The dict is named: genderlist
. the code for my dict as following:
soup = BeautifulSoup(open(loadKandidatenlijst()).read(), features="xml")
genderlist = {}
for affiliation in soup.findAll('Affiliation'):
genders = []
party = affiliation.RegisteredName.text
genderlist[party] = 0
for name in affiliation.findAll('Candidate'):
gender = name.Gender.text
genders.append(gender)
genderlist[party] = genders
genderlist['Partij van de Arbeid (P.v.d.A.)'][:6], len(genderlist), len(genderlist['CDA'])
My output results in: (['male', 'female', 'male', 'female', 'male', 'female'], 24, 50)
So, when I insert a partyname it results in the genders of all members in the party.
Now I need to make a dataframe like this:
So where it counts the genders seperatly and returns the femalepercentage in the dataframe.
I've now tried this:
pd.DataFrame(genderlist.items(),columns=['male', 'female'])
How can I make a dataframe like expected, where the first 30 candidates of the party will be counted and result in a male and female separated dataframe with a percentage?

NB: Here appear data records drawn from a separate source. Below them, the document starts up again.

/-- What a checkpoint keeps of a partition (R426), and a rollback restores (R428): its blocks, and with them what else must be
equal for the partition to run again as it did (R425). -/
structure Snapshot where
  blocks : List Block := []
  bundles : List Bundle := []
  saved : List Saved := []
  tasks : List Task := []
  packets : List Packet := []
  gangs : List Gang := []
  grids : List Grid := []
  deps : List Dep := []
  wnodes : List WNode := []
  reqs : List Req := []
  copies : List CopyCmd := []
  acbs : List AcbCmd := []
  tiles : List Tile := []
  parts : List PartCmd := []
  nets : List Net := []
  objects : List Obj := []
  calls : List Call := []
  waves : List Wave := []
  cores : List (Nat × Core) := []
  slots : List (Nat × Slot) := []
  versions : List Version := []
  leases : List Lease := []
  moves : List Move := []
  zone : List ZonePage := []
  inbound : List Inbound := []
  lines : List Line := []
  run : PartRun := {}
  deriving DecidableEq, Repr

/-- A logged interval (R426): snapshot, undo log (line and prior bytes, newest first), and for each of its boundaries the number,
the %time sampled there and the inputs applied (R425). -/
structure Interval where
  number : Nat
  snapshot : Snapshot
  undo : List (Nat × List Byte) := []
  inputs : List (Nat × Nat × List Input) := []
  /-- The boundary it began at, and the %time sampled there. -/
  start : Nat := 0
  time : Nat := 0
  /-- Where its snapshot's context records lie in the log area, and their bytes. -/
  at_ : Nat := 0
  len : Nat := 0
  /-- Stores in home-slice arrival order: slice, and address with bytes (R429). -/
  stores : List (Nat × List Byte) := []
  deriving DecidableEq, Repr

/-- A partition's registers and tables (R16 to R19, R400, R416, R368, R407, R424 to R429). -/
structure Partition where
  mode : Nat := 0
  quads : List Nat := []
  ways : Nat := 0
  channels : Nat := 0
  nextTask : Nat := 1
  root : DWord := 0
  vector : DWord := 0
  /-- The leased handler range of R323, by translation entries (R450). -/
  handlers : List Xlat := []
  fqBase : DWord := 0
  fqCap : Nat := 0
  fqRead : Nat := 0
  fqWrite : Nat := 0
  fqHeld : List (List Byte) := []
  evBase : DWord := 0
  evSize : Nat := 0
  evRead : Nat := 0
  evWrite : Nat := 0
  evLost : Nat := 0
  evHeld : List (List Byte) := []
  evPending : Nat := 0
  evOldest : Option Nat := none
  coalesceN : Nat := 1
  coalesceT : Nat := 0
  vectorNo : Nat := 0
  savePool : DWord := 0
  saveSize : DWord := 0
  renamePool : DWord := 0
  renamePages : Nat := 0
  /-- Free frames of the rename pool (R374). -/
  renameFree : List Nat := []
  /-- The highest logical time of a core that has completed a block of the partition. -/
  seen : Nat := 0
  zoneBase : DWord := 0
  zoneSize : Nat := 0
  cold : Nat := 100
  drainThr : Nat := 875
  restartThr : Nat := 250
  drainLimit : Nat := 20
  lastCmd : Word := 0
  /-- The token pool P in force for a deterministic partition until its next input boundary, and after it (R425, R433). -/
  pool : Option Nat := none
  /-- Requeue commands that wait for a page of their TCB (R370, R450). -/
  requeues : List Word := []
  control : Word := 0
  period : Nat := 0
  sample : Ring := {}
  trace : Ring := {}
  exits : Ring := {}
  faultAddr : DWord := 0
  traceLow : Nat := 0
  traceHigh : Nat := 0
  traceCount : Nat := 0
  k : Nat := 12
  m : Nat := 22
  logBase : DWord := 0
  logSize : DWord := 0
  interval : Nat := 0
  boundary : Nat := 0
  boundaryClk : Nat := 0
  boundaryTime : Nat := 0
  logs : List Interval := []
  inputs : List Input := []
  mark : Nat × Nat × Nat := (0, 0, 0)
  /-- A stop at a mark under way, and the retired count to reach. -/
  stopping : Option (Nat × Nat) := none
  /-- Boundaries still to be run again after a rollback (R428), and whether what leaves has been sent before. -/
  replay : List (Nat × Nat × List Input) := []
  quiet : Bool := false
  obsResult : Word := 0
  failStopped : Bool := false
  stopReached : Bool := false
  link : Nat := 0
  partner : Nat := 0
  mismatch : Bool := false
  /-- Its own hashes that await the partner's, oldest first, with their intervals and the clocks they were sent; and the partner's that
  await its own (R429). -/
  hashes : List (Nat × List Byte × Nat) := []
  theirs : List (List Byte) := []
  /-- Output held for the hashes, with its interval (R429). -/
  heldOut : List (Nat × Message) := []
  deriving DecidableEq, Repr

/-- A peer mapping (R162, R391): virtual range of a partition that another package serves. -/
structure PeerMap where
  partition : Nat
  base : Nat
  len : Nat
  pkg : Nat
  deriving DecidableEq, Repr

/-- What the follower of PRED or EXT inherits (R46, R47). -/
inductive Pfx where
  | none
  | pred
  | ext (imm : BitVec 20)
  deriving DecidableEq, Repr

/-- The issue group being executed (R61): its bundle, its lanes and those of them that are active, the address it stands at and
the address of the instruction itself (they differ after a PRED or an EXT), that instruction's size and word. -/
structure Group where
  bundle : Nat
  lanes : List Nat
  active : List Nat
  start : DWord
  ipc : DWord
  size : Nat
  word : Nat
  pfx : Pfx := .none
  /-- Lanes whose instruction finds a soft error, with the structure (R321): they leave the group. -/
  hits : List (Nat × Nat) := []
  deriving DecidableEq, Repr

/-- Whose move it is. -/
inductive Turn where
  | clk
  | pipe (core pipe : Nat)
  | event (e : Instr)
  /-- The environment corrupts what a thread's next instruction uses (R321): bundle, lane, structure. -/
  | soft (bundle lane detail : Nat)
  deriving DecidableEq, Repr, Inhabited

/-- FREE VALUE (log entry 5): whose move it is when the agenda names none, by the number of the turn. -/
opaque nextTurn : Nat → Turn

/-- The package. -/
structure State where
  bringup : Nat
  clk : Nat
  frozen : Bool
  pkg : Nat
  mem : Mem
  lines : List Line
  cores : List Core
  dies : List Die
  bundles : List Bundle
  blocks : List Block
  saved : List Saved
  reqs : List Req
  copies : List CopyCmd
  acbs : List AcbCmd
  tiles : List Tile
  parts : List PartCmd
  carver : List CarverEntry
  objects : List Obj
  calls : List Call
  waves : List Wave
  wnodes : List WNode
  nets : List Net
  tasks : List Task
  deps : List Dep
  versions : List Version
  packets : List Packet
  leases : List Lease
  moves : List Move
  zone : List ZonePage
  gangs : List Gang
  grids : List Grid
  slots : List Slot
  partitions : List Partition
  /-- The partition table as written, and its result (R19). -/
  ptable : List (List Byte)
  presult : Nat
  /-- The checked table that waits to be installed. -/
  pnext : List (List Byte)
  /-- Leader register: die, valid, epoch, expiry (R411), and whether the new leader still takes over. -/
  leaderDie : Nat
  leaderValid : Bool
  epoch : Nat
  expiry : Nat
  takingOver : Bool
  /-- The slot served last in each class (R395). -/
  rotor : List Nat
  /-- Window register (R397). -/
  winPartition : Nat
  winBase : DWord
  /-- MSI-X (R397, R408): the vectors that are not masked, the pending ones, the table's address and data bytes. -/
  msixOpen : List Nat
  msixPending : List Nat
  msixTable : Mem
  inbound : List Inbound
  /-- Stores of the Headstock, hosts and peers held at their home line, oldest first (R200). -/
  heldStores : List HeldStore
  /-- When an agent last touched a frame of 64 KiB, by frame number (R389). -/
  touched : List (Nat × Nat)
  peerMaps : List PeerMap
  out : List Message
  /-- Power: cap, effective cap (R433), since when module power exceeds it, all monitors are cool, a voltage is out (R435). -/
  cap : Nat
  effCap : Nat
  /-- P as the Headstock last computed it (R298, R433). -/
  target : Nat
  overSince : Option Nat
  coolSince : Option Nat
  /-- Attestation (R438 to R441): signing index, identity signature with the bytes it covers, challenge, report and its status. -/
  signIdx : Nat
  idCovered : List Byte
  idSignature : List Byte
  challenge : List Byte
  report : List Byte
  reportStatus : Nat
  /-- A signature being made, whose index is stored already (R440): the index, and the challenge of a report, none for the identity. -/
  signing : Option (Nat × Option (List Byte))
  /-- Challenges that wait for the report being made (R441). -/
  challenges : List (List Byte)
  /-- Test port (R430). -/
  jtagUnit : BitVec 32
  jtagInstr : Byte
  jtagWord : Nat
  /-- The model's own: whose turn it is, the issue group, the counters that name records and draw free values. -/
  agenda : List Turn
  turnNo : Nat
  group : Option Group
  fresh : Nat
  draw : Nat
  deriving DecidableEq, Repr

/-- The default stream table (R142). -/
def defaultStreams : List Word := List.replicate 14 0x0000000C#32 ++ [0x00000001#32, 0x0000000C#32]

Can you please help me out, what can I do with my code from now on.
Thankyou in advance
Upvotes: 0
Views: 366
Reputation: 140
You can use the list.count(element)
function along with python dictionary comprehension to first create a dictionary of gender_counts
which has the data you need and then use df.from_dict
to convert that into a dataframe
#each list has gender of members of that party
party_A
['female', 'female', 'male', 'female', 'male', 'male', 'female', 'female',
'female', 'female']
gender_dict = {'Party_A': party_A, 'Party_B': party_B,
'Party_C': party_C, 'Party_D': party_D}
gender_counts = {k: [v.count('male'), v.count('female')] for k, v in gender_dict.items()}
gender_counts
{'Party_A': [3, 7],
'Party_B': [5, 9],
'Party_C': [13, 7],
'Party_D': [9, 6]}
df = pd.DataFrame.from_dict(gender_counts, orient='index', columns=['male', 'female'])
df
male female
Party_A 3 7
Party_B 5 9
Party_C 13 7
Party_D 9 6
df['Women_pecentage'] = df.female/(df.male+df.female)
df.round(2)
male female Women_Percentage
Party_A 3 7 0.70
Party_B 5 9 0.64
Party_C 13 7 0.35
Party_D 9 6 0.40
Upvotes: 0
Reputation: 1614
Let df
be your current output (I changed the column names):
df = pd.DataFrame(genderlist.items(), columns=['party_name', 'gender_list'])
gender_list
is now a column of lists in this format:
['male', 'female', 'male', 'female', 'male', 'female']
Now you can just apply unique counts of elements using Counter
, which returns a dictionary and then use apply(pd.Series)
to split the column of dictionaries into separate columns.
from collections import Counter
df['gender_list'].apply(Counter).apply(pd.Series)
Upvotes: 0